Começou a caminhada pelo hexa e acabou o mistério! Com contrato renovado com a CBF (Confederação Brasileira de Futebol), o técnico Carlo Ancelotti anunciou, enfim, os 26 jogadores que vão representar a Seleção Brasileira na Copa do Mundo dos Estados Unidos, México e Canadá. A divulgação foi feita nesta segunda-feira (19), no Museu do Amanhã, no Centro do Rio de Janeiro. Aos 34 anos, o atacante Neymar, do Santos, está na lista, apesar de ainda não ter trabalhado com o treinador durante o ciclo do italiano, iniciado em maio de 2025.

“Uma lista feita com avaliação e muita paixão. Não vai ser uma relação perfeita. Aliás, não há seleção perfeita. Mas é uma lista com o menor número de erros possíveis.
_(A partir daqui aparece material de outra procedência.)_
-- ==== Sys2Proof/Machine/Perform.lean ====
section
/-! DEFINITION. The ordering machine's perform step (spec/07 R203-R218): when an operation may perform, what each kind
does, and the landing of results. -/

namespace Sys2Proof.Machine

/-! ### Preconditions (spec/07 R204, R215) -/

def PendOp.isLoad (o : PendOp) : Bool :=
  match o.kind with
  | .load _ | .fetchLine _ | .atom _ _ _ _ => true
  | .move | .wide => o.reads
  | _ => false
def PendOp.isStore (o : PendOp) : Bool :=
  match o.kind with
  | .store _ | .red _ _ _ => true
  | .move | .wide => o.writes
  | _ => false
def OpKind.isAtom : OpKind → Bool
  | .atom _ _ _ _ => true
  | _ => false
def OpKind.isRed : OpKind → Bool
  | .red _ _ _ => true
  | _ => false
/-- The loads, atomics and reductions of a thread have performed, as an acquire needs (spec/07 R204). -/
def Thread.acquireReady (t : Thread) : Bool := t.pend.all fun o => !(o.isLoad || o.kind.isRed)

def OpKind.isFence : OpKind → Bool
  | .fence _ _ => true
  | _ => false

def overlap (a la b lb : Nat) : Bool := decide (a < b + lb) && decide (b < a + la)

/-- Locations that an operation touches; two operations overlap in at least one byte. -/
def PendOp.ranges (o : PendOp) : List (Nat × Nat) := (o.loc, o.len) :: (o.loc2, o.len2) :: o.parts.map fun r => (r.2.1, r.2.2)

/-- The operation reaches scratch through a sharing window (spec/06 R176). -/
def PendOp.window (o : PendOp) : Bool := o.win || (o.line.isNone && decide (0x1000000 ≤ o.va))

def PendOp.meets (o p : PendOp) : Bool := o.ranges.any fun r => p.ranges.any fun u => overlap r.1 r.2 u.1 u.2

/-- The table of spec/07 R204: the earlier operation `p` keeps `o` from performing. The sectors of one tile move in any order (spec/15
R378). Steps of the hashed index, whose bytes are found as they perform, count as overlapping (log 49). -/
def PendOp.blocks (o p : PendOp) : Bool :=
  (!o.kind.isFence && (p.acq || p.meets o))
    || (o.isStore && (p.isLoad || (p.kind.isFence && p.rel)) && !(o.kind == .move && p.uid == o.uid))
    || o.kind.isAtom || o.rel
    || (o.kind.isFence && o.acq && (p.isLoad || p.kind.isRed))
    || (o.kind == .wide && p.kind == .wide && o.len == 0 && p.len == 0)

/-- No earlier operation of the thread keeps the operation back. -/
def Thread.clear (t : Thread) (o : PendOp) : Bool :=
  (t.pend.takeWhile fun p => p.oid != o.oid).all fun p => !o.blocks p

/-- An operation not yet in the pending set would be the next to perform. -/
def Thread.clearNext (t : Thread) (o : PendOp) : Bool := t.pend.all fun p => !o.blocks p

/-- A destination range of a copy of the core holds the operation (spec/07 R215). -/
def Mach.rangeHolds (m : Mach) (core fdom : Nat) (o : PendOp) : Bool :=
  m.ranges.any fun r =>
    if r.scratch then overlap r.lo r.len o.loc o.len || overlap r.lo r.len o.loc2 o.len2
    else r.core == core && r.fdom == fdom && !o.kind.isFence && o.line.isSome
      && (overlap r.lo r.len o.va (Nat.max o.len o.len2) || o.parts.any fun p => overlap r.lo r.len p.1 p.2.2)
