/-- `brz` and `brnz`: `takes` says which words branch. The threads that fall through stay as the quarter; inside a handler those that go
where the lowest slot's does (spec/12 R300, R313). -/
def Mach.condBranch (m : Mach) (r : Spec) (off : BitVec 33) (takes : Word → Bool) : Mach :=
  m.withQ fun q =>
    let go := q.active.map fun p => (p.2, takes ((m.thr p.2).rd (m.fr p.1) r))
    let tgt := fun id => if look false go id then target q.pc off else q.pc + 8
    let lead := if (m.thr q.lowest).isHandler then tgt q.lowest
      else if go.any (fun p => !p.2) then q.pc + 8 else target q.pc off
    m.branch q tgt lead true

def execBra (_h : Hdr) (off : BitVec 33) := onMach fun _ mc => mc.withQ fun q =>
  mc.branch q (fun _ => target q.pc off) (target q.pc off) false
def execBrz (_h : Hdr) (r : Spec) (off : BitVec 33) := onMach fun _ mc => mc.condBranch r off fun w => w == 0
def execBrnz (_h : Hdr) (r : Spec) (off : BitVec 33) := onMach fun _ mc => mc.condBranch r off fun w => w != 0

/-- A pair of operands of each active thread. -/
def Mach.pairOps (m : Mach) (q : Quarter) (a : Spec) : List (Nat × DWord) :=
  q.active.map fun p => (p.2, (m.thr p.2).rdPair (m.fr p.1) a)

/-- A pair that is no program counter: a bit of [63:57] is set (spec/12 R299). -/
def badPc (d : DWord) : Bool := d.toNat ≥ 2 ^ 57
def toPc (d : DWord) : Pc := d.setWidth 57

/-- `brx`: the threads whose pair is no program counter take 0x0A at the `brx`; the others branch. -/
def execBrx (h : Hdr) (a : Spec) := onMach fun _ mc => mc.withQ fun q =>
  let ps := mc.pairOps q a
  let bad := (ps.filter fun p => badPc p.2).map fun p => p.1
  let m := if bad = [] then mc else mc.raiseT q bad 0x0A h.flag.toNat fun _ => 0
  match m.quarter? q.id with
  | none => m.used
  | some q => m.branch q (fun id => toPc (look 0 ps id)) (toPc (look 0 ps q.lowest)) false

/-! ### Calls (spec/12 R301-R303) -/

/-- The quarter takes what a fetch for all its threads failed with, at the instruction at its pc (spec/06 R190), or waits for a line of
another device. -/
def Mach.fetchFail (sys : Sys) (m : Mach) (q : Quarter) (flag va : Nat) (f : Fetch) : Mach :=
  match f with
  | .ok _ _ => m
  | .far va loc => (m.askLine sys q.core (m.eff q.launch).fdom 0 va loc).waitQ q .flags
  | .trap c => (m.forgetFar q.core 0).raiseQ q c flag fun _ => va
  | .ecc pa => ((m.forgetFar q.core 0).logErr 0x30 q.core pa).raiseQ q 0x30 flag fun _ => va
  | .park l c k lv pg =>
    let ps := q.tids.map fun t => (⟨t, l, c, k, lv, pg, true, false, va⟩ : ParkReq)
    if !m.sumpRoom q.core (m.eff q.launch).fdom ps then m.waitSump q ps
    else m.parkAll q.core (m.eff q.launch).fdom q.pc q.hdr flag ps

/-- What a caller must be able to push: its return entry, and for a widen call what its plan names. -/
def Mach.callNeed (m : Mach) (f : FnHdr) (t : Thread) : Nat := if f.kind = 1 then (m.widenPlan f t).need else t.pushNeed

/-- The stack checks of one caller: 0x57, then those of spec/06 R189. -/
def callTls (sys : Sys) (m : Mach) (f : FnHdr) (t : Thread) : TlsRes :=
  let need := m.callNeed f t
  if need = 0 then .ok
  else if t.tlsFree < need then .trap 0x57 0
  else tlsCheck sys m t t.tlsTop need

/-- The call of the callers of one quarter, all checks of the call itself passed: caller by caller. -/
def callEach (sys : Sys) (m : Mach) (q : Quarter) (h : Hdr) (f : FnHdr) (entry : Pc) : Mach :=
  let m := if f.kind = 0 then m else m.ungang q
  let m := (m.inOrder q.tids).foldl (fun m id =>
    match callTls sys m f (m.thr id) with
    | .ok =>
      if f.kind = 0 then
        (pushRet sys m id { retva := q.pc + 8, kind := 0 }).modThr id fun t => { t with sameDepth := t.sameDepth + 1 }
      else if f.kind = 1 then widenCaller sys m q f entry id
      else gatherCaller sys m q f entry id
    | r => m.tlsFail q id h.flag.toNat r) m
  m.jump q.id entry fun _ => none
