def Mach.bscalePlan (m : Mach) (t : Thread) (s : DWord) (st : QSrc) (a : Nat) : TPlan :=
  let len := slotBlock s * (srcBytes st)
  let pa := scrPart m t a len (srcBytes st)
  { acc := pa, va := a, judge := m.judged t pa len,
    ops := if pa.isOk then rowReads 0 pa len a else [] }

def execBscale (h : Hdr) (st : QSrc) (sl : BitVec 3) (d a : Spec) := onMach fun sys mc =>
  mc.orTrap h 0x42 (fun q => !slotOk (mc.fslot q.launch sl.toNat))
    (mc.memIssue sys h (.bscale h st sl d a) true none
      (fun fr t => mc.bscalePlan t (mc.fslot t.launch sl.toNat) st (t.rd fr a).toNat)
      narrowWide narrowFin fun id f => { f with nums := [(mc.thr id).fmode.toNat] })

/-! ### Transformed mean (spec/14 R356-R360, spec/09 R258-R264) -/

/-- The pair a launch finds on a core for a family; families 0 to 3 have none. -/
def Mach.pairOf? (m : Mach) (core launch fam : Nat) : Option (List Byte) :=
  if fam < 4 then some []
  else (m.pairs.find? fun p => p.core == core && p.p == fam - 4 && p.launch == launch).map fun p => p.bytes

/-- An operation of one thread: its words, or a cause. With TMD set a violation gives the NaN result. -/
def tmThread (m : Mach) (t : Thread) (f : List Byte → TmRes (List Word)) (nan : Nat → List Word) : Except Nat (List Word) :=
  match m.pairOf? t.core t.launch (tmFam t.tmshape) with
  | none => .error 0x44
  | some p => match f p with
    | .ok ws => .ok ws
    | .viol n => if fmTmd t.fmode then .ok (nan n) else .error 0x41

def TmRes.map {α β : Type} (f : α → β) : TmRes α → TmRes β
  | .ok v => .ok (f v)
  | .viol n => .viol n

/-- A port instruction that fails in single threads: those take their cause alone and the others go on (spec/08 R227). -/
def Mach.portTrapOp (m : Mach) (h : Hdr) (i : Instr) (d : Spec) (f : Nat → Thread → Except Nat (List Word)) : Mach :=
  m.withQ fun q =>
    let iss := m.next
    let rs := q.active.map fun p => (p.2, f (m.fr p.1) (m.thr p.2))
    let m' := rs.foldl (fun m' r => match r.2 with
      | .ok ws => m'.addFlight q h i iss r.1 [r.1] [] true false fun g => g.answer r.1 d ws []
      | .error _ => m') (m.take 1)
    let fails (c : Nat) := rs.filterMap fun r => match r.2 with
      | .error k => if k = c then some r.1 else none
      | .ok _ => none
    let m' := m'.raiseT q (fails 0x41) 0x41 h.flag.toNat fun _ => 0
    let m' := m'.raiseT q (fails 0x44) 0x44 h.flag.toNat fun _ => 0
    m'.goOn q.id iss h.look.toNat

def nanState (n : Nat) : List Word := (tmNan n).words
def nanWord (_ : Nat) : List Word := [0x7FC00000]

def execTment (h : Hdr) (d a : Spec) := onMach fun _ mc => mc.portTrapOp h (.tment h d a) d fun fr t =>
  tmThread mc t (fun p => (tmEntry t.tmshape p (t.rd fr a)).map TmSt.words) nanState
def execTmmrg (h : Hdr) (d a b : Spec) := onMach fun _ mc => mc.portTrapOp h (.tmmrg h d a b) d fun fr t =>
  tmThread mc t (fun _ => (tmMerge t.tmshape (tmOf (t.rdN fr a 3)) (tmOf (t.rdN (fr + 4) b 3))).map TmSt.words) nanState
def execTmscl (h : Hdr) (d a b : Spec) := onMach fun _ mc => mc.portTrapOp h (.tmscl h d a b) d fun fr t =>
  tmThread mc t (fun _ => (tmScl t.tmshape (tmOf (t.rdN fr a 3)) (tmOf (t.rdN (fr + 4) b 3))).map fun w => [w]) nanWord
def execTmext (h : Hdr) (d a : Spec) := onMach fun _ mc => mc.portTrapOp h (.tmext h d a) d fun fr t =>
  tmThread mc t (fun p => (tmExit t.tmshape p (tmOf (t.rdN fr a 3))).map fun w => [w]) nanWord

/-- The state of every slot of the quarter, the empty state where none is active. -/
def Mach.slotStates (m : Mach) (q : Quarter) (a : Spec) : List TmSt :=
  (enum q.slots).map fun p => match p.2 with
    | some t => tmOf ((m.thr t).rdN (m.fr p.1) a 3)
    | none => {}

/-- `tmred` (spec/14 R358): one reduction under the lowest active thread's TMSHAPE and TMD. -/
def execTmred (h : Hdr) (d a : Spec) := onMach fun _ mc => mc.withQ fun q =>
  let t0 := mc.thr (mc.lowestOf q)
  let sts := mc.slotStates q a
  let all := treeReduce (tmMergeOk t0.tmshape) {} sts
  match tmThread mc t0 (fun _ => if tmShapeBad t0.tmshape then .viol (Nat.min (sts.foldl (fun n s => n + s.n) 0) 0xFFFFFFFF)
      else .ok all.words) nanState with
  | .error c => mc.raiseQ q c h.flag.toNat fun _ => 0
  | .ok ws => mc.portOp h (.tmred h d a) d fun _ _ _ => ws

/-- Line pieces of a range of global addresses. -/
def linePieces (va : Nat) : Nat → Nat → List (Nat × Nat)
  | 0, _ => []
  | n + 1, len =>
    if len = 0 then []
    else
      let k := Nat.min len (64 - va % 64)
      (va, k) :: linePieces (va + k) n (len - k)

/-- `tmld` reads 1,568 bytes as a plain load of the lowest active thread (spec/14 R359). -/
def Mach.tmldPlan (sys : Sys) (m : Mach) (t : Thread) (va : Nat) : TPlan :=
  let e := m.eff t.launch
  let ps := linePieces va 26 1568
  let as := ps.map fun p => globalAcc sys m t.core e p.1 (if p.1 = va then 8 else 1) .r false false
  let acc := accAll as
  let za := ps.zip as
  { acc := acc, va := vaOf va (za.map fun p => (p.1.1, p.2)),
    judge := if acc.isOk then za.flatMap fun p => m.judged t p.2 p.1.2 else [],
    ops := if acc.isOk then za.flatMap fun p => (words8 p.1.1 p.1.2).map fun w =>
        { oid := 0, uid := 0, kind := .load true, tag := w.1 - va, loc := p.2.loc + (w.1 - p.1.1), len := w.2,
          line := m.lineOf t w.1, va := w.1 }
      else [] }

def tmldFin (m : Mach) (f : Flight) : Mach :=
  match f.instr with
  | .tmld _ p _ _ =>
    if pairGood f.bytes then
      { m with pairs := { core := f.core, p := p.toNat, launch := f.launch, bytes := f.bytes } ::
          m.pairs.filter fun x => !(x.core == f.core && x.p == p.toNat) }
    else m.failAll [f] 0x41
  | _ => m

def execTmld (h : Hdr) (p : BitVec 2) (a : Spec) (off : BitVec 15) := onMach fun sys mc => mc.withQ fun q =>
  let t := mc.thr (mc.lowestOf q)
  mc.tileIssue sys q h (.tmld h p a off) false (mc.tmldPlan sys t (eaGlobal t mc.free a off)) noWide tmldFin fun f => f

end Sys2Proof.Machine
end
Tenho as melhores informações possíveis”, declarou Ancelotti ao chegar no local da divulgação da convocação final.

Nos últimos dias, porém, a comissão técnica “se aproximou” do astro. Primeiro, o auxiliar Davide Ancelotti, filho de Carlo Ancelotti, pontuou que a condição física de Neymar estava “melhorando”. Em seguida, Carlo acrescentou que a convocação do atacante dependeria “do que o jogador demonstrar em campo”, sem precisar avaliar o talento da fera.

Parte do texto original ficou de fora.